Your goal: Go to the line below containing "theorem execPhMbuf_regInv (h" and print exactly from there through the line containing "exact .next rfl", both included. Print nothing else.

Stored data:
☆ ☆ ☆ ☆ ☆
theorem endMelody_regInv (h : RegInv s) (k : MelodyNo) : RegInv (endMelody s k) := by
  obtain ⟨v, hend⟩ := endMelody_eq s k
  have hemit : RegInv (emit s (.melEnd k)) := { h with }
  have hidle : RegInv { setMelreq (emit s (.melEnd k)) k v with mel := 0#2, ni := 0#8, ms := 0#3 } :=
    { (setMelreq_regInv hemit k v).noteState (c := 0#3) (by decide) with }
  rw [hend]
  exact afterSlot_regInv hidle k

theorem enterNote_regInv (h : RegInv s) (w : Word) : RegInv (enterNote s w) := by
  unfold enterNote
  split
  · exact { h.noteState (c := 4#3) (by decide) with }
  · split
    · exact { h.noteState (c := 5#3) (by decide) with }
    · exact { h.noteState (c := 2#3) (by decide) with }

theorem fetchNote_regInv (h : RegInv s) : Answers RegInv (fetchNote s) := fun t ht => by
  obtain ⟨k, _, ⟨_, rfl⟩ | ⟨_, w, _, rfl⟩⟩ := fetchNote_next ht
  · exact endMelody_regInv h k
  · exact enterNote_regInv h w

theorem highEnd_regInv (h : RegInv s) : RegInv (highEnd s) := { h.noteState (c := 3#3) (by decide) with }

theorem lowEnd_regInv (h : RegInv s) : RegInv (lowEnd s) := by
  rcases lowEnd_cases s with ⟨_, hl⟩ | ⟨_, _, hl⟩ | ⟨_, hl⟩ <;> rw [hl]
  · exact { h.noteState (c := 5#3) (by decide) with }
  · exact { h.noteState (c := 2#3) (by decide) with }
  · exact { h.noteState (c := 2#3) (by decide) with }

theorem restEnd_regInv (h : RegInv s) : RegInv (restEnd s) := { h.noteState (c := 5#3) (by decide) with }

theorem gapEnd_regInv (h : RegInv s) : RegInv (gapEnd s) := by
  rcases gapEnd_cases s with ⟨_, hg⟩ | ⟨_, hg⟩ <;> rw [hg] <;> exact { h.noteState (c := 1#3) (by decide) with }

theorem execPhPlay_regInv (h : RegInv s) : Answers RegInv (execPhPlay s) := by
  refine .whenLive ?_
  split
  · exact fetchNote_regInv h
  · exact .whenDue h (.next (highEnd_regInv h))
  · exact .whenDue h (.next (lowEnd_regInv h))
  · exact .whenDue h (.next (restEnd_regInv h))
  · exact .whenDue h (.next (gapEnd_regInv h))
  · exact .refused _

theorem execPhMbuf_regInv (h : RegInv s) : Answers RegInv (execPhMbuf s) := by
  refine .whenLive ?_
  split
  · rename_i colour _
    have hone := And.intro (buildMatrixBuffer_wf s.cfg s.cellRow s.cellCol colour)
      (buildMatrixBuffer_length s.cfg s.cellRow s.cellCol colour)
    exact .next { h.phase (p := 7#4) (by decide) with mbufOne := hone }
  · exact .refused _

end

theorem execMIdle_unchanged (s : State) : Answers (· = s) (execMIdle s) := by
  refine .whenLive ?_
  split
  · exact .refused _
  · exact .next rfl

theorem execJoy_next {x y : Reading} {s t : State} (h : execJoy x y s = .next t) :
    x.toNat < s.cfg.period ∧ y.toNat < s.cfg.period ∧ t = { s with inX := x, inY := y } := by
  unfold execJoy at h
  split at h
  · rename_i hok
    cases h
    obtain ⟨hx, hy⟩ := Bool.and_eq_true_iff.mp hok
    exact ⟨(readingOk_iff _ _).mp hx, (readingOk_iff _ _).mp hy, rfl⟩
  · cases h

/-- Every operation keeps the registers' invariant, at whatever phase. -/
theorem exec_regInv {s : State} (i : Instr) (h : RegInv s) : Answers RegInv (exec i s) := by
  cases i with
  | rst => exact .next { afterRst_regInv s.cfg s.inX s.inY s.trace with }
  | adv n => exact .whenLive (.next (passTime_regInv { h with }))
  | btnA => exact .whenLive (edgeStep_regInv h .a)
  | btnB => exact .whenLive (edgeStep_regInv h .b)
  | joy x y => exact fun t ht => by obtain ⟨_, _, rfl⟩ := execJoy_next ht; exact { h with }
  | phInit => exact .whenLive (.next { h.phase (p := 1#4) (by decide) with })
  | phRgb => exact .whenLive (.thenPhase fun u hu => (rgbStep_regInv h u hu).phase (by decide))
  | phSample => exact .whenLive (.next { h.phase (p := 3#4) (by decide) with })
  | phMapd => exact .whenLive (.next { h.phase (p := 4#4) (by decide) with })
  | phMapm => exact .whenLive (.next { h.phase (p := 5#4) (by decide) with })
  | phDz => exact .whenLive (.next { h.phase (p := 6#4) (by decide) with })
  | phMbuf => exact execPhMbuf_regInv h
  | phMsend => exact .whenLive (.next { h.phase (p := 8#4) (by decide) with })
  | phDraw => exact .whenLive (.next { h.phase (p := 9#4) (by decide) with })
  | phSvc1 => exact .whenLive (.next (serviceSlot_regInv h .one))
  | phSvc2 => exact .whenLive (.next (serviceSlot_regInv h .two))
  | phSvc3 => exact .whenLive (.next (serviceSlot_regInv h .three))
  | phPlay => exact execPhPlay_regInv h
  | phSleep => exact .whenLive (.whenDue h (.next (h.phase (by decide))))
  | mIdle => exact fun t ht => execMIdle_unchanged s t ht ▸ h
  | mFetch => exact .whenLive (fetchNote_regInv h)
  | mHigh => exact .whenLive (.whenDue h (.next (highEnd_regInv h)))
  | mLow => exact .whenLive (.whenDue h (.next (lowEnd_regInv h)))
  | mRest => exact .whenLive (.whenDue h (.next (restEnd_regInv h)))
  | mGap => exact .whenLive (.whenDue h (.next (gapEnd_regInv h)))
  | mapToDisplay x y => exact .next { h with }
  | mapToMatrix x y => exact .next { h with }
  | buildMatrixBuffer row col colour => exact .next { h with }
  | serp r c => exact .next { h with }
  | play k => exact .whenLive (.next (startMelody_regInv h k))

/-! ### The data (R22, R28; 41_coordinate_mapper.md R114, R118; 43_rgb_cycle.md R148) -/

theorem afterRst_dataInv {c : Config} {x y : Reading} (hx : x.toNat < c.period) (hy : y.toNat < c.period)
    (tr : List Stimulus) : DataInv (State.afterRst c x y tr) where
  inRange := ⟨hx, hy⟩
  calRange := ⟨Nat.zero_lt_of_lt hx, Nat.zero_lt_of_lt hx⟩
  rdRange := ⟨Nat.zero_lt_of_lt hx, Nat.zero_lt_of_lt hx⟩
  curRange := ⟨Nat.zero_le 116, Nat.zero_le 52⟩
  cellRange := (by decide : -1 ≤ (0#4).toInt ∧ (0#4).toInt ≤ 4 ∧ (0#4).toNat ≤ 4)
  darkDisabled := fun _ => ⟨rfl, rfl, rfl⟩

/-- A cursor coordinate keeps MARGIN from both edges of its extent, the glyph's side included. -/
theorem cursorCoord_bounds (c : Config) {ext : Nat} (hext : 16 ≤ ext) (v : Nat) :
    4 ≤ cursorCoord c ext v ∧ cursorCoord c ext v ≤ ext - 12 := by
  simp only [cursorCoord, clamp, fixed_val]
  split
  · omega
  · split <;> omega

theorem mapToDisplay_bounds (c : Config) (x y : Reading) :
    (mapToDisplay c x y).1.toNat ≤ 116 ∧ (mapToDisplay c x y).2.toNat ≤ 52 := by
  have hx := cursorCoord_bounds c (ext := 128) (by decide) x.toNat
  have hy := cursorCoord_bounds c (ext := 64) (by decide) y.toNat
  simp only [mapToDisplay, fixed_val, BitVec.toNat_ofInt]
  omega

theorem floorDiv_mul_lt {a p : Nat} (n : Nat) (ha : a < p) (hn : 0 < n) : floorDiv (a * n) p < n :=
  Nat.div_lt_of_lt_mul (by rw [Nat.mul_comm a n, Nat.mul_comm p n]; exact Nat.mul_lt_mul_of_pos_left ha hn)

theorem matrixRow_bounds (c : Config) {y : Nat} (hy : y < c.period) : -1 ≤ matrixRow c y ∧ matrixRow c y ≤ 4 := by
  have hdouble : floorDiv ((c.period - y) * 5) c.period ≤ 5 :=
    Nat.div_le_of_le_mul (Nat.mul_le_mul_right 5 (Nat.sub_le c.period y))
  have hsingle := floorDiv_mul_lt 5 hy (by decide)
  simp only [matrixRow, fixed_val]
  split <;> omega

theorem mapToMatrix_bounds (c : Config) {x y : Reading} (hx : x.toNat < c.period) (hy : y.toNat < c.period) :
    -1 ≤ (mapToMatrix c x y).1.toInt ∧ (mapToMatrix c x y).1.toInt ≤ 4 ∧ (mapToMatrix c x y).2.toNat ≤ 4 := by
  have hrow := matrixRow_bounds c hy
  have hcol := floorDiv_mul_lt 5 hx (by decide)
  simp only [mapToMatrix, matrixCol, fixed_val, BitVec.toInt_ofInt, BitVec.toNat_ofNat]
  rw [Int.bmod_eq_of_le (by omega) (by omega)]
  omega

/-- The operations whose footprint holds a data register, an input or an LED. -/
def dataOps : List Instr := [.rst, .btnA, .phInit, .phRgb, .phSample, .phMapd, .phMapm]

section

variable {s t : State}

theorem DataInv.of_framed {i : Instr} (hi : i ∉ dataOps) (hjoy : ∀ x y, i ≠ .joy x y) (h : DataInv s) (hfr : Framed i s t) :
    DataInv t := by
  rw [hfr]
  cases i with
  | joy x y => exact absurd rfl (hjoy x y)
  | rst | btnA | phInit | phRgb | phSample | phMapd | phMapm => simp [dataOps] at hi
  | _ => exact { h with }

theorem DataInv.dark (h : DataInv s) : DataInv (setLeds s false false false) :=
  { h with darkDisabled := fun _ => ⟨rfl, rfl, rfl⟩ }

theorem edgeStep_a_dataInv (h : DataInv s) : Answers DataInv (edgeStep s .a) := fun t ht => by
  rcases edgeStep_next ht with ⟨_, rfl⟩ | ⟨_, hact⟩
  · exact { h with }
  · cases hact
    exact { h with darkDisabled := fun _ => ⟨rfl, rfl, rfl⟩ }

/-- A firing is in an enabled cycle alone. -/
theorem rgbStep_dataInv (h : DataInv s) : Answers DataInv (rgbStep s) := fun t ht => by
  rcases rgbStep_next ht with ⟨_, rfl⟩ | ⟨_, _, rfl⟩ | ⟨hen, _, hfire⟩
  · exact h.dark
  · exact h
  · obtain ⟨red, green, blue, _, _, rfl⟩ := rgbFire_next hfire
    exact { h with darkDisabled := fun hoff => absurd (hen.symm.trans hoff) (by decide) }

theorem execPhMapd_dataInv (h : DataInv s) : Answers DataInv (execPhMapd s) := by
  have hstated := cursorOf_stated ((readingsOk_iff s s.rdX s.rdY).mpr h.rdRange)
  have hcur : (cursorOf s s.rdX s.rdY).1.toNat ≤ 116 ∧ (cursorOf s s.rdX s.rdY).2.toNat ≤ 52 := by
    rw [hstated.1]; exact mapToDisplay_bounds s.cfg s.rdX s.rdY
  exact .whenLive (.next { h with curRange := hcur })

theorem execPhMapm_dataInv (h : DataInv s) : Answers DataInv (execPhMapm s) := by
  have hstated := cellOf_stated ((readingsOk_iff s s.rdX s.rdY).mpr h.rdRange)
  have hcell : -1 ≤ (cellOf s s.rdX s.rdY).1.toInt ∧ (cellOf s s.rdX s.rdY).1.toInt ≤ 4 ∧ (cellOf s s.rdX s.rdY).2.toNat ≤ 4 := by
    rw [hstated.1]; exact mapToMatrix_bounds s.cfg h.rdRange.1 h.rdRange.2
  exact .whenLive (.next { h with cellRange := hcell })

/-- Every operation keeps the data's invariant: those that write none of it by their footprints. -/
theorem exec_dataInv (i : Instr) (h : DataInv s) : Answers DataInv (exec i s) := by
  cases i with
  | rst => exact .next { afterRst_dataInv h.inRange.1 h.inRange.2 s.trace with }
  | btnA => exact .whenLive (edgeStep_a_dataInv h)
  | joy x y => exact fun t ht => by obtain ⟨hx, hy, rfl⟩ := execJoy_next ht; exact { h with inRange := ⟨hx, hy⟩ }
  | phInit => exact .whenLive (.next { h with calRange := h.inRange })
  | phRgb => exact .whenLive (.thenPhase fun u hu => { rgbStep_dataInv h u hu with })
  | phSample => exact .whenLive (.next { h with rdRange := h.inRange })
  | phMapd => exact execPhMapd_dataInv h
  | phMapm => exact execPhMapm_dataInv h
  | _ => exact fun t ht => h.of_framed (by simp [dataOps]) (by simp) (exec_framed _ s t ht)

end

end Sys2Proof.Machine
end

section
/-! SUPPORT. The note sequencer's invariant (10_state.md R38; 45_melody_sequencer.md R181, R189, R192, R194):
MAIN's step at `ph` and every stimulus keep it. -/

namespace Sys2Proof.Machine

/-- The operations a step can run with MAIN at phase `p`: a stimulus at any phase, or the phase of code `p` (30_encoding.md R86). -/
def Fetched (p : BitVec 4) : Instr → Prop
  | .rst | .adv _ | .btnA | .btnB | .joy _ _ => True
  | .phInit => p = 0#4
  | .phRgb => p = 1#4
  | .phSample => p = 2#4
  | .phMapd => p = 3#4
  | .phMapm => p = 4#4
  | .phDz => p = 5#4
  | .phMbuf => p = 6#4
  | .phMsend => p = 7#4
  | .phDraw => p = 8#4
  | .phSvc1 => p = 9#4
  | .phSvc2 => p = 10#4
  | .phSvc3 => p = 11#4
  | .phPlay => p = 12#4
  | .phSleep => p = 13#4
  | _ => False

theorem fetched_of_phase {p : BitVec 4} {i : Instr} (h : decode (.phase p) = .ok i) : Fetched p i := by
  simp only [decode, decodePhase] at h
  split at h <;> cases h <;> exact BitVec.eq_of_toNat_eq ‹_›

theorem fetched_of_stimulus {w : Word} {i : Instr} (p : BitVec 4) (h : decode (.stim w) = .ok i) : Fetched p i := by
  rcases decodeStim_cases h with rfl | ⟨n, rfl⟩ | rfl | rfl | ⟨x, y, rfl⟩ <;> trivial

/-! ### The two ways of holding it: no melody, or one playing -/

theorem NoteInv.of_idle {t : State} (hmel : t.mel = 0#2) (hms : t.ms = 0#3) (hbuzz : t.buzz = false) (hph : t.ph ≠ 12#4)
    (hdl : t.dl ≤ t.T + 65535000) : NoteInv t where
  melIdle := iff_of_true hmel hms
  playIdle := iff_of_true hms hph
  buzzHigh := by simp [hbuzz, hms]
  niRange k hk := by rw [hmel] at hk; cases hk
  niInside k hk := by rw [hmel] at hk; cases hk
  cycLeft := by simp [hms]
  halfRange := by simp [hms]
  dlBound := hdl

/-- What a tone's two halves need of `cyc` and `half` (R189). -/
def ToneOk (s : State) : Prop := s.cyc ≠ 0#32 ∧ 7 ≤ s.half.toNat ∧ s.half.toNat ≤ 500000

theorem NoteInv.of_playing {t : State} {k : MelodyNo} (hmel : t.mel = melodyCode k) (hms : t.ms ≠ 0#3) (hph : t.ph = 12#4)
    (hbuzz : t.buzz = true ↔ t.ms = 2#3) (hni : t.ni.toNat ≤ melodyLen t.cfg k)
    (hin : 2 ≤ t.ms.toNat → t.ni.toNat < melodyLen t.cfg k) (htone : t.ms = 2#3 ∨ t.ms = 3#3 → ToneOk t)
    (hdl : t.dl ≤ t.T + 65535000) : NoteInv t where
  melIdle := iff_of_false (hmel ▸ melodyCode_ne_zero k) hms
  playIdle := iff_of_false hms (not_not_intro hph)
  buzzHigh := hbuzz
  niRange j hj := by
    rw [hmel, melodyOfCode_code] at hj
    cases hj; exact hni
  niInside j hj := by
    rw [hmel, melodyOfCode_code] at hj
    cases hj; exact hin
  cycLeft hc := (htone hc).1
  halfRange hc := (htone hc).2
  dlBound := hdl

section

variable {s : State}

theorem NoteInv.silent (h : NoteInv s) {c : BitVec 3} (hms : s.ms = c) (hc : c ≠ 2#3) : s.buzz = false :=
  Bool.eq_false_iff.mpr fun hb => hc (hms.symm.trans (h.buzzHigh.mp hb))

theorem NoteInv.idle (h : NoteInv s) (hph : s.ph ≠ 12#4) : s.mel = 0#2 ∧ s.ms = 0#3 ∧ s.buzz = false :=
  have hms := h.playIdle.mpr hph
  ⟨h.melIdle.mpr hms, hms, h.silent hms (by decide)⟩

theorem NoteInv.playing (h : NoteInv s) (hms : s.ms ≠ 0#3) : s.ph = 12#4 ∧ ∃ k, s.mel = melodyCode k := by
  refine ⟨Classical.not_not.mp (mt h.playIdle.mpr hms), ?_⟩
  cases hm : melodyOfCode s.mel with
  | none => exact absurd (h.melIdle.mp (melodyOfCode_eq_none.mp hm)) hms
  | some k => exact ⟨k, melodyOfCode_eq_some.mp hm⟩

/-- In a waiting state of the note sequencer an entry is under way. -/
theorem NoteInv.waiting (h : NoteInv s) (hms : 2 ≤ s.ms.toNat) :
    s.ph = 12#4 ∧ ∃ k, s.mel = melodyCode k ∧ s.ni.toNat < melodyLen s.cfg k := by
  have hne : s.ms ≠ 0#3 := fun h0 => by rw [h0] at hms; exact absurd hms (by decide)
  obtain ⟨hph, k, hk⟩ := h.playing hne
  exact ⟨hph, k, hk, h.niInside k (melodyOfCode_eq_some.mpr hk) hms⟩

theorem NoteInv.later (h : NoteInv s) (n : Nat) : NoteInv { s with T := s.T + n } :=
  { h with dlBound := Nat.le_trans h.dlBound (Nat.add_le_add_right (Nat.le_add_right s.T n) _) }

/-- From one phase other than PH_PLAY to another. -/
theorem NoteInv.phase (h : NoteInv s) (hph : s.ph ≠ 12#4) {p : BitVec 4} (hp : p ≠ 12#4) : NoteInv { s with ph := p } :=
  { h with playIdle := iff_of_true (h.playIdle.mpr hph) hp }

end

/-! ### After reset, and the start and the end of a melody -/

theorem afterRst_noteInv (c : Config) (x y : Reading) (tr : List Stimulus) : NoteInv (State.afterRst c x y tr) :=
  .of_idle rfl rfl rfl (by decide : 0#4 ≠ 12#4) (Nat.zero_le _)

theorem afterSlot_ph_ne_play (s : State) (k : MelodyNo) : (afterSlot s k).ph ≠ 12#4 := by
  cases k <;> simp [afterSlot]

theorem afterSlot_dl_le {s : State} (h : s.dl ≤ s.T + 65535000) (k : MelodyNo) :
    (afterSlot s k).dl ≤ (afterSlot s k).T + 65535000 := by
  cases k with
  | one => exact h
  | two => exact h
  | three => simp [afterSlot]

section

variable {s : State}

theorem startMelody_noteInv (h : NoteInv s) (hph : s.ph ≠ 12#4) (k : MelodyNo) : NoteInv (startMelody s k) :=
  .of_playing (k := k) rfl (by simp) rfl (by simp [h.idle hph]) (Nat.zero_le _) (by simp) (by simp) h.dlBound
☆ ☆ ☆ ☆ ☆
Task response:
theorem execPhMbuf_regInv (h : RegInv s) : Answers RegInv (execPhMbuf s) := by
  refine .whenLive ?_
  split
  · rename_i colour _
    have hone := And.intro (buildMatrixBuffer_wf s.cfg s.cellRow s.cellCol colour)
      (buildMatrixBuffer_length s.cfg s.cellRow s.cellCol colour)
    exact .next { h.phase (p := 7#4) (by decide) with mbufOne := hone }
  · exact .refused _

end

theorem execMIdle_unchanged (s : State) : Answers (· = s) (execMIdle s) := by
  refine .whenLive ?_
  split
  · exact .refused _
  · exact .next rfl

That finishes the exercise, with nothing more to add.